Pontianak, thetanjungpuratimes.com – Gabungan Organisasi dari Pergerakan Mahasiswa Islam Indonesia (PMII), Ikatan Pelajar Nahdlatul Ulama (IPNU), dan Gerakan Pemuda Ansor (GP Ansor) se Kalimantan Barat menggelar aksi menolak Permendikbud Nomor 23 Tahun 2017 tentang pemberlakuan Full Day School di gedung DPRD Kalbar, pada Jumat (11/8) siang.

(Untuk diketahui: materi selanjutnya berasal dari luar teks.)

/-- R140: an asserted termination. -/
theorem runTurn_terminated (h : s.env.termIn = some 0) : runTurn s = .next (shutdown (afterTermSample s)) :=
  if_pos (beq_iff_eq.mpr h)

/-- R140: otherwise the turn is one cycle. -/
theorem runTurn_cycle (h : s.env.termIn ≠ some 0) : runTurn s = (cycle (afterTermSample s)).outcome fun _ => none :=
  if_neg (mt beq_iff_eq.mp h)

/-- R167: an asserted request stays asserted. -/
theorem afterTermSample_asserted (h : s.env.termIn = some 0) : afterTermSample s = s := by
  rw [afterTermSample, h, Option.map_some, Nat.zero_sub, ← h]
  rfl

/-- R140: a request still to come is one sample nearer. -/
theorem afterTermSample_later {k : Nat} (h : s.env.termIn = some (k + 1)) :
    afterTermSample s = { s with env := { s.env with termIn := some k } } := by
  rw [afterTermSample, h, Option.map_some, Nat.add_sub_cancel]
  rfl

end

/-- Settles O37: the sample decides, and it leaves the core as it was but for the count. (The name `runTurn` is the model's.) -/
theorem runTurn_outcomes : Obligations.RunTurn := by
  refine fun s hs hc => ⟨fun hnow => ?now, exec_run_of_termIn_none hs hc, fun k hlater => ?later⟩
  case now => rw [exec_run hs hc, runTurn_terminated hnow, afterTermSample_asserted hnow, shutdown_eq_shutdownEnd]
  case later =>
    have hne : s.env.termIn ≠ some 0 := by simp [hlater]
    rw [exec_run hs hc, runTurn_cycle hne, ← afterTermSample_later hlater, exec_cycle (s := afterTermSample s) hs hc]

/-! ### What a cycle keeps -/

/-- A property of states that every update a cycle is made of keeps. The motor commands of a cycle are `Split`s of values in
[-100, 100]. -/
structure KeptByCycle (P : State → Prop) : Prop where
  setEnv : ∀ s e, P s → P (s.setEnv e)
  setPhase : ∀ s p, P s → P (s.setPhase p)
  accept : ∀ s p, P s → P (accept p s)
  setLastResult : ∀ s c, c ≠ ResultCode.ok → P s → P (s.setLastResult c)
  setLastValid : ∀ s t, P s → P (s.setLastValid t)
  setMode : ∀ s m, P s → P (s.setMode m)
  command : ∀ s w v, -100 ≤ v → v ≤ 100 → P s → P (s.emit (.motor w (split v).speed (split v).dir))

/-- R141, R151: how a cycle ends that returns. -/
def CycleEnded (t : State) : Prop := t.phase = .between ∧ (t.mode = .failsafe → HeldStopped t.out)

section
variable {P : State → Prop} (hP : KeptByCycle P) {s t : State}
include hP

theorem KeptByCycle.readsOnly (h : ReadsOnly s t) (hs : P s) : P t := by
  obtain ⟨e, p, rfl, -⟩ := h
  exact hP.setPhase _ p (hP.setEnv s e hs)

/-- The rest of a cycle behind its attempt, which has written `CH` if it returned a ChannelSet. -/
theorem KeptByCycle.afterDecode {r : Option ChannelSet} (hs : P s) (hr : r ≠ none → s.ch ≠ none) :
    (afterDecode r s).All (fun _ t => P t ∧ CycleEnded t) P False :=
  afterDecode_all P r s hs hr hP.setEnv hP.setPhase (fun s t _ => hP.setLastValid s t) hP.setMode hP.command

theorem KeptByCycle.cycle (hs : P s) : (cycle s).All (fun _ t => P t ∧ CycleEnded t) P False := by
  unfold Machine.cycle
  refine Flow.All.bind ((injectionPoint_readsOnly s).mono (fun _ _ h => hP.readsOnly h hs) (fun _ h => hP.readsOnly h hs) id)
    fun _ t ht => ?_
  refine Flow.All.bind ((tryReadFrame_cases t).mono (fun _ _ h => h) (fun _ h => hP.readsOnly h ht) id) ?_
  rintro r _ ⟨u, hu, ⟨p, rfl, rfl⟩ | ⟨rfl, c, hc, rfl⟩⟩
  · exact hP.afterDecode (hP.accept u p (hP.readsOnly hu ht)) fun _ => Option.some_ne_none _
  · exact hP.afterDecode (hP.setLastResult u c hc (hP.readsOnly hu ht)) fun h => absurd rfl h
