-- ==== Sys2Proof/Syntax.lean ====
section
/-! DEFINITION. The commands of the XE5120: one constructor for each row of the opcode table. -/
namespace Sys2Proof

/-- What a message of channel S or M carries (R14, R15): status; marshal traffic; preannouncements, lock apply commands and time
corrections; register requests and completions; interrupts; change-log entries. -/
inductive LinkMsg where
  | status | safety | timing | register | interrupt | logEntry
  deriving DecidableEq, Repr


/-- What a die-to-die flit carries (R14): part of a frame, a capture record, or a message of channels S and M. -/
inductive FlitItem where
  | frame (id : Nat) (express : Bool) (bytes : Nat)
  | record (id : Nat) (bytes : Nat)
  | message (kind : LinkMsg) (bytes : Nat)
  deriving DecidableEq, Repr

/-- What the 16-bit check code of a flit shows (R18). -/
inductive FlitCheck where
  | good | corrected | uncorrectable
  deriving DecidableEq, Repr

/-- The delimiter of what a MAC receives (R106): a whole or express frame, a first fragment, a continuation with its
fragment count, a verify or respond mPacket, or the further bytes of what is already in reception. -/
inductive Smd where
  | whole | start | cont (k : Nat) | verify | respond | more
  deriving DecidableEq, Repr

/-- How a received frame or fragment ends (R102, R106): a valid FCS, a valid mCRC, neither (an FCS mismatch or a PCS
error code), or not yet: these are its bytes so far. -/
inductive FragEnd where
  | fcs | mcrc | neither | open_
  deriving DecidableEq, Repr

/-- The requesters of berths (R256). -/
inductive Reqr where
  | express | ingress | fabric | capture | host
  deriving DecidableEq, Repr


/-- What IEC 62351-6 makes of the authentication extension of a GOOSE or SV frame: where its key identifier, its counter and its tag lie from
its first byte on, its length and its tag's, and the bytes authenticated, from the header's APPID on (R248, log entry 238). -/
structure SealExt where
  authOff : Nat
  authLen : Nat
  keyOff : Nat
  ivOff : Nat
  tagOff : Nat
  tagLen : Nat
  len : Nat
  deriving DecidableEq, Repr

/-- The supplies (R504). -/
inductive Rail where
  | vddFe | vddMsh | vddTm | vddNl | vddhNl | vddFl | vddhFl | vddD2d | vddHphy | hbmVddc | hbmVddq | hbmVpp | vddAux
  deriving DecidableEq, Repr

Masing-masing dari organisasi tersebut menyatakan alasan penolakannya.

Koordinator IPNU, Muhammad Amin, mengatakan, alasan PMII menolak pertama dilihat dari mental spiritual. Ia mengatakan, puluhan ribu madrasah diniyah dan Taman Pendidikan Quran yang biasanya diselenggarakan pukul 14.00 atau 15.00, 90 persen siswanya adalah anak usia SD dan SMP.

“Jika sekolah diberlakukan sampai sore otomatis mereka tak bisa mengikutinya,” ujar Amin.

Amin melanjutkan, siswa yang berasal dari keluarga kurang mampu biasanya usai sekolah selalu membantu orang tua.

“Ada yang menjadi buruh tani, berdagang, nelayan dan sebagainya,” lanjutnya.

IPNU juga mengkritisi dari sistem pendidikan. Secara lebih luas, banyak pakar yang menyatakan jika jam sekolah anak-anak Indonesia adalah salah satu yang terpanjang di dunia namun dengan hasil kompetensi yang relatif paling minim.

Kemudian Koordinator PMII, Muhammmad Khadafi, mengatakan sejumlah pakar psikologis menyatakan bahwa anak usia SD daya serapnya tidak lagi maksimal setelah melewati pukul 13.00.

Selain itu, katanya lagi, harus diakui sarana dan prasarana berupa musala, masjid maupun kantin di sekolah belum semuanya representatif sehingga tidak bisa memfasilitasi siswa untuk salat dan makan siang.

“Kalaupun iya, jam belajar yang panjang ini mengakibatkan beban orang tua untuk memberikan uang saku bertambah karena mereka harus makan siang di sekolah,” imbuhnya.

Sementara itu, GP Ansor melihat dari segi keamanan. Menurut koordinatornya, Samhadi, siswa yang pulang sore hari tentu akan berhadapan dengan jam pulang kerja di jalan raya. Belum lagi ada dari mereka yang rumahnya jauh dari sekolah seperti di daerah pelosok yang notbanene infrastukturnya belum memadai.

“Hal ini sangat mengkhawatirkan, apa lagi bagi anak perempuan, terlebih jika itu bisa memakan waktu sampai malam hari,” kata Samhadi.

Lalu jam sekolah yang panjang juga dianggap akan mengakibatkan sedikitnya waktu untuk berinteraksi sosial dengan anggota keluarga serta orang-orang di lingkungannya.

“Ketika pulang mereka sudah merasa amat lelah. Ini akan merampas waktu bermain dan mengeksplorasi lingkungannya secara sehat,” pungkasnya.